* _Data provided_
<<<<

/-- R211, R237, R239, R242, R243, R339: LUNLOCK by the holder gives the line up, waiting until that is resolved; by anyone else it is refused (6).
A message behind an earlier one of its core to its home, or behind term jobs, is not served yet. RELEASE
frees a line without waiters, or hands it on; LOCK_HANDOVER makes the first waiter the holder with status 0, or 1 after an
abandoned holder. LQUERY reads holder and waiters; LBREAK takes a held line from its holder as if abandoned, behind the holder's queued
term jobs, in privileged mode only. -/
def Sys2Proof.Claim.LockRelease : Prop :=
  (∀ (o : DA) (s : State) (l : Loc), s.Sound → s.Calm → s.Issues .mem [] → s.Locks o.a.toNat l →
    (∀ e, s.lockEntry (lineOf l.key) = some e → e.holder = some s.g.id → (e.nodes = [] ∨ ∃ n r, e.nodes = n :: r ∧ n.linked = false) →
      ∃ t, exec (.lunlock o) s = .next t ∧ t.g.pc = s.g.pc + 4 ∧ t.g.wait = .unlock (lineOf l.key) o.d.toNat
        ∧ t.lockNet = s.lockNet ++ [.release (lineOf l.key) s.g.id s.g.core false] ∧ t.locks = s.locks ∧ t.mem = s.mem ∧ t.g.s = s.g.s) ∧
    (∀ e n r, s.lockEntry (lineOf l.key) = some e → e.holder = some s.g.id → e.nodes = n :: r → n.linked = true →
      ∃ t, exec (.lunlock o) s = .next t ∧ t.g.pc = s.g.pc + 4 ∧ t.g.wait = .ready ∧ t.g.rawS o.d.toNat = s.g.heldS o.d.toNat 0
        ∧ t.lockEntry (lineOf l.key) = some { e with holder := none, passing := true } ∧ s.OtherLocks t (lineOf l.key)
        ∧ t.lockNet = s.lockNet ++ [.handover (lineOf l.key) s.g.core false []] ∧ t.mem = s.mem) ∧
    ((∀ e, s.lockEntry (lineOf l.key) = some e → e.holder ≠ some s.g.id) → s.GivesNow (.lunlock o) 4 o.st.toNat o.d.toNat 6) ∧
    (s.g.priv = true → (∀ e, s.lockEntry (lineOf l.key) = some e → e.holder = none) →
      s.GivesNow (.lbreak o) 4 o.st.toNat o.d.toNat 6) ∧
    (∀ e h, s.g.priv = true → s.lockEntry (lineOf l.key) = some e → e.holder = some h → (∀ g ∈ s.groups, g.pend = []) →
      ∃ t, exec (.lbreak o) s = .next t ∧ t.g.pc = s.g.pc + 4 ∧ t.g.rawS o.d.toNat = s.g.heldS o.d.toNat 0 ∧ t.mem = s.mem
        ∧ s.OtherLocks t (lineOf l.key)
        ∧ t.lockEntry (lineOf l.key) = some { e with holder := none, passing := true }
        ∧ ∃ core, t.lockNet = s.lockNet ++ [.handover (lineOf l.key) core true
            ((s.termQ.filter fun u => u.grp == h).map fun u => (u.grp, u.tag))]) ∧
    (s.g.priv = false → exec (.lbreak o) s = .next (s.decodeTrap 3 0 o.st.toNat)) ∧
    (o.d.toNat < 55 → ∃ t, exec (.lquery o) s = .next t ∧ t.g.pc = s.g.pc + 4 ∧ t.locks = s.locks ∧ t.mem = s.mem ∧ t.g.v = s.g.v
      ∧ (s.lockEntry (lineOf l.key) = none → t.g.rawS o.d.toNat = 0xFFFFFFFF ∧ t.g.rawS (o.d.toNat + 1) = 0)
      ∧ (∀ e, s.lockEntry (lineOf l.key) = some e → t.g.rawS (o.d.toNat + 1) = BitVec.ofNat 32 e.waiters.length
          ∧ (e.holder = none → t.g.rawS o.d.toNat = 0xFFFFFFFF)
          ∧ (e.holder = some s.g.id →
              t.g.rawS o.d.toNat = BitVec.ofNat 32 (s.g.ctx * 65536 + s.g.place * 2048 + s.g.quarter * 512 + s.g.core))))) ∧
  (∀ (s : State) (n line core : Nat) (ab : Bool) (e : LockEntry), s.lockNet[n]? = some (.release line s.g.id core ab) →
    s.lockBlocked n (.release line s.g.id core ab) = false → s.Sound →
    s.lockEntry line = some e → e.holder = some s.g.id → s.g.pend = [] →
    ∃ t, exec (.releaseRequest n) s = .next t ∧ t.mem = s.mem ∧ t.others = s.others ∧ s.OtherLocks t line
      ∧ (∀ d, d < 64 → s.g.wait = .unlock line d → s.g.Answered t.g d 0)
      ∧ (e.nodes = [] → t.lockEntry line = (if ab then some { e with holder := none, abn := true } else none)
          ∧ t.lockNet = s.lockNet.eraseIdx n)
      ∧ (e.nodes ≠ [] → t.lockEntry line = some { e with holder := none, passing := true }
          ∧ t.lockNet = s.lockNet.eraseIdx n ++ [.handover line core ab []])) ∧
  (∀ (s : State) (n line core d : Nat) (dl : Option Nat) (ab : Bool) (ws : List (Nat × Nat)) (e : LockEntry) (q r : List LockNode)
    (k : LockNode), s.Sound → s.lockNet[n]? = some (.handover line core ab ws) → s.lockBlocked n (.handover line core ab ws) = false →
    (∀ k ∈ s.l1, k.data = []) → s.lockEntry line = some e → e.nodes = q ++ [k] ++ r → (∀ x ∈ q, x.st = .stub) →
    k.st = .wait → k.grp = s.g.id → s.g.wait = .lock line d dl → s.g.pend = [] → d < 64 →
    ∃ t, exec (.lockHandover n) s = .next t ∧ t.mem = s.mem ∧ t.others = s.others ∧ s.OtherLocks t line
      ∧ t.lockEntry line = some { e with holder := some s.g.id, nodes := r, passing := false, abn := false } ∧ s.g.Answered t.g d (if ab then 1 else 0)) ∧
  (∀ (s : State) (n line core : Nat) (ab : Bool) (ws : List (Nat × Nat)) (e : LockEntry), s.lockNet[n]? = some (.handover line core ab ws) →
    s.lockBlocked n (.handover line core ab ws) = false → s.lockEntry line = some e →
    (∀ x ∈ e.nodes, x.st = .stub) → ∃ t, exec (.lockHandover n) s = .next t ∧ t.mem = s.mem ∧ t.g = s.g ∧ s.OtherLocks t line
      ∧ t.lockEntry line = (if ab then some { e with holder := none, nodes := [], passing := false, abn := true } else none)) ∧
  (∀ (s : State) (k n grp core d line grp' d' : Nat) (l l' : Loc) (e : LockEntry) (try_ try' ab : Bool), k < n →
    s.lockNet[k]? = some (.request grp core l d try_) →
    (s.lockNet[n]? = some (.request grp' core l' d' try') → l'.slice = l.slice → exec (.lockRequest n) s = .next s) ∧
    (s.lockNet[n]? = some (.release line grp' core ab) → s.lockEntry line = some e → e.slice = l.slice →
      exec (.releaseRequest n) s = .next s)) ∧
  (∀ (s : State) (k n core line line' grp grp' : Nat) (e e' : LockEntry) (ab ab' : Bool), k < n →
    s.lockNet[k]? = some (.release line grp core ab) → s.lockNet[n]? = some (.release line' grp' core ab') →
    s.lockEntry line = some e → s.lockEntry line' = some e' → e'.slice = e.slice → exec (.releaseRequest n) s = .next s) ∧
  (∀ (s : State) (n line core : Nat) (ab : Bool) (ws : List (Nat × Nat)) (u : TermUnit), s.lockNet[n]? = some (.handover line core ab ws) →
    u ∈ s.termQ → (u.grp, u.tag) ∈ ws → exec (.lockHandover n) s = .next s)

>>>>

* _Your goal_
Within the records above, the line carrying "(∀ k ∈ s.l1, k.data" starts the range and the last line ends it. Set down that range exactly.

* _Exercise result_
    (∀ k ∈ s.l1, k.data = []) → s.lockEntry line = some e → e.nodes = q ++ [k] ++ r → (∀ x ∈ q, x.st = .stub) →
    k.st = .wait → k.grp = s.g.id → s.g.wait = .lock line d dl → s.g.pend = [] → d < 64 →
    ∃ t, exec (.lockHandover n) s = .next t ∧ t.mem = s.mem ∧ t.others = s.others ∧ s.OtherLocks t line
      ∧ t.lockEntry line = some { e with holder := some s.g.id, nodes := r, passing := false, abn := false } ∧ s.g.Answered t.g d (if ab then 1 else 0)) ∧
  (∀ (s : State) (n line core : Nat) (ab : Bool) (ws : List (Nat × Nat)) (e : LockEntry), s.lockNet[n]? = some (.handover line core ab ws) →
    s.lockBlocked n (.handover line core ab ws) = false → s.lockEntry line = some e →
    (∀ x ∈ e.nodes, x.st = .stub) → ∃ t, exec (.lockHandover n) s = .next t ∧ t.mem = s.mem ∧ t.g = s.g ∧ s.OtherLocks t line
      ∧ t.lockEntry line = (if ab then some { e with holder := none, nodes := [], passing := false, abn := true } else none)) ∧
  (∀ (s : State) (k n grp core d line grp' d' : Nat) (l l' : Loc) (e : LockEntry) (try_ try' ab : Bool), k < n →
    s.lockNet[k]? = some (.request grp core l d try_) →
    (s.lockNet[n]? = some (.request grp' core l' d' try') → l'.slice = l.slice → exec (.lockRequest n) s = .next s) ∧
    (s.lockNet[n]? = some (.release line grp' core ab) → s.lockEntry line = some e → e.slice = l.slice →
      exec (.releaseRequest n) s = .next s)) ∧
  (∀ (s : State) (k n core line line' grp grp' : Nat) (e e' : LockEntry) (ab ab' : Bool), k < n →
    s.lockNet[k]? = some (.release line grp core ab) → s.lockNet[n]? = some (.release line' grp' core ab') →
    s.lockEntry line = some e → s.lockEntry line' = some e' → e'.slice = e.slice → exec (.releaseRequest n) s = .next s) ∧
  (∀ (s : State) (n line core : Nat) (ab : Bool) (ws : List (Nat × Nat)) (u : TermUnit), s.lockNet[n]? = some (.handover line core ab ws) →
    u ∈ s.termQ → (u.grp, u.tag) ∈ ws → exec (.lockHandover n) s = .next s)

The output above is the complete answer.